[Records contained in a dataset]
/-! ## Activate tallies (R292 to R295) -/

/-- The row joins the tally: counted, entered free, or in place of the smallest (R292). -/
def countRow (rank bank row : Nat) (es : List TallyEntry) : List TallyEntry :=
  let same := fun (e : TallyEntry) => e.rank = rank && e.bank = bank && e.row = row
  if es.any same then es.map (fun e => if same e then { e with count := e.count + 1 } else e)
  else if es.length < 2048 then es ++ [{ rank := rank, bank := bank, row := row, count := 1 }]
  else match smallest es with
  | none => es
  | some m =>
    let i := es.findIdx (fun e => e.count = m)
    es.set i { rank := rank, bank := bank, row := row, count := m + 1 }

/-- The count of a row. -/
def rowCount (rank bank row : Nat) (es : List TallyEntry) : Nat :=
  match es.find? (fun e => e.rank = rank && e.bank = bank && e.row = row) with
  | some e => e.count
  | none => 0

/-- A neighbour refresh sets the row's count to 0 (R293). -/
def clearRow (rank bank row : Nat) (es : List TallyEntry) : List TallyEntry :=
  es.map (fun e => if e.rank = rank && e.bank = bank && e.row = row then { e with count := 0 } else e)

/-- The subchannel enters fallback when the smallest count of a full tally reaches half the Threshold (R294). -/
def State.checkFallback (s : State) (c sub : Nat) : State :=
  let t := s.tally c sub
  if !t.fallback && t.entries.length = 2048 && (match smallest t.entries with | some m => t.threshold ≤ 2 * m | none => false) then
    ((s.setTally c sub { t with fallback := true }).bump OD.tallyFallbacks 1).raise 0x3021 0 [(.u8, c), (.u8, sub)]
  else s

/-- A row is activated and counted (R292). In fallback the bank's rolling count advances, and RFMsb is issued when it reaches the devices'
initial management threshold, from where it is counted afresh (R294; log 56). -/
def State.activateRow (s : State) (c sub rank bank row : Nat) : State :=
  let s := s.count 0xF030 c 1
  let t := s.tally c sub
  let i := bankIndex sub rank bank
  let n := mapGet (fun _ => 0) t.rolling i + 1
  let roll := if t.fallback then mapSet (fun _ => 0) t.rolling i (if Config.raaThreshold ≤ n then 0 else n) else t.rolling
  (s.setTally c sub { t with entries := countRow rank bank row t.entries, rolling := roll }).checkFallback c sub

/-- The rows of a bank (R282). -/
def State.rowsPerBank (s : State) : Nat := 2 ^ 12 * field s.dram.population 2 1

/-- The logical neighbours of a row that exist (R293). -/
def State.rowsNear (s : State) (row : Nat) : List Nat :=
  ((if 2 ≤ row then [row - 2] else []) ++ (if 1 ≤ row then [row - 1] else []) ++ [row + 1, row + 2]).filter (· < s.rowsPerBank)

/-- A rank uses DRFM: every device of it reports it (R280). -/
def State.usesDrfm (s : State) (c rank : Nat) : Bool := (s.chan c).drfm.getLsbD rank

/-- A row's neighbours are refreshed: by DRFM, or by an activate and precharge of each and RFMsb, which leave the bank with no row open.
Then the row's count is 0 (R293). -/
def State.refreshAround (s : State) (c sub rank bank row : Nat) : State :=
  let s :=
    if s.usesDrfm c rank then s
    else
      let s := (s.rowsNear row).foldl (fun s r => s.activateRow c sub rank bank r) s
      s.setChan c { s.chan c with rows := mapErase (s.chan c).rows (bankIndex sub rank bank) }
  let t := s.tally c sub
  let s := s.setTally c sub { t with entries := clearRow rank bank row t.entries, refreshes := t.refreshes + 1 }
  (s.bump (OD.mcNeighbourRefreshes c) 1).count 0xF033 c 1

/-- A neighbour refresh of a row is due, and panic does not defer it (R293, R295). -/
def State.refreshNow (s : State) (c sub rank bank row : Nat) : Bool :=
  let t := s.tally c sub
  let n := rowCount rank bank row t.entries
  t.threshold ≤ n && (s.dram.panic = 0 || 5 * t.threshold ≤ 4 * n)

/-- The rows whose counts may have reached Threshold are looked at in turn, with those that a refresh activates (R293, R295). Every refresh
takes at least Threshold off the counts and adds at most 4, so the bound is never met. -/
def State.refreshRows (c sub rank bank : Nat) : Nat → List Nat → State → State
  | 0, _, s => s
  | _ + 1, [], s => s
  | n + 1, r :: rs, s =>
    if s.refreshNow c sub rank bank r then
      State.refreshRows c sub rank bank n (rs ++ (if s.usesDrfm c rank then [] else s.rowsNear r)) (s.refreshAround c sub rank bank r)
    else
      State.refreshRows c sub rank bank n rs
        (s.when (rowCount rank bank r (s.tally c sub).entries = (s.tally c sub).threshold) (·.bump OD.tallyDeferred 1))

/-- The neighbours of a row are refreshed when its count has reached Threshold, or the refresh is deferred under panic (R293, R295). -/
def State.neighbours (s : State) (c sub rank bank row : Nat) : State := State.refreshRows c sub rank bank 16384 [row] s

/-- PANIC_PACKET (R287): when panic clears, postponed refreshes are issued first, and the neighbour refreshes that were deferred (R295). -/
def execPanicPacket (p : Port) (raised : Bool) (s : State) : Out :=
  let bit := 1#2 <<< p.val
  let panic := if raised then s.dram.panic ||| bit else s.dram.panic &&& ~~~bit
  let issue := fun (_ : Nat) (c : Chan) =>
    { c with banks := mapMap (fun _ => BankRefresh.mk 0 0) (fun _ b => if b.due = 0 then b else { due := 0, last := s.uptime }) c.banks }
  let chans := if panic = 0 then mapMap (fun _ => Chan.initial) issue s.dram.chans else s.dram.chans
  let t := { s with dram := { s.dram with panic := panic, chans := chans } }
  if s.dram.panic = 0 || panic ≠ 0 then .next t
  else .next (t.dram.chans.foldl (fun t e => e.2.tallies.foldl (fun t y =>
    (y.2.entries.filter (fun r => y.2.threshold ≤ r.count)).foldl (fun t r => t.neighbours e.1 y.1 r.rank r.bank r.row) t) t) t)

_PROBLEM STATEMENT_
Whenever a line in the entries above includes the word "activateRow", pull that line out.

_RESPONSE TO THE TASK_
def State.activateRow (s : State) (c sub rank bank row : Nat) : State :=
      let s := (s.rowsNear row).foldl (fun s r => s.activateRow c sub rank bank r) s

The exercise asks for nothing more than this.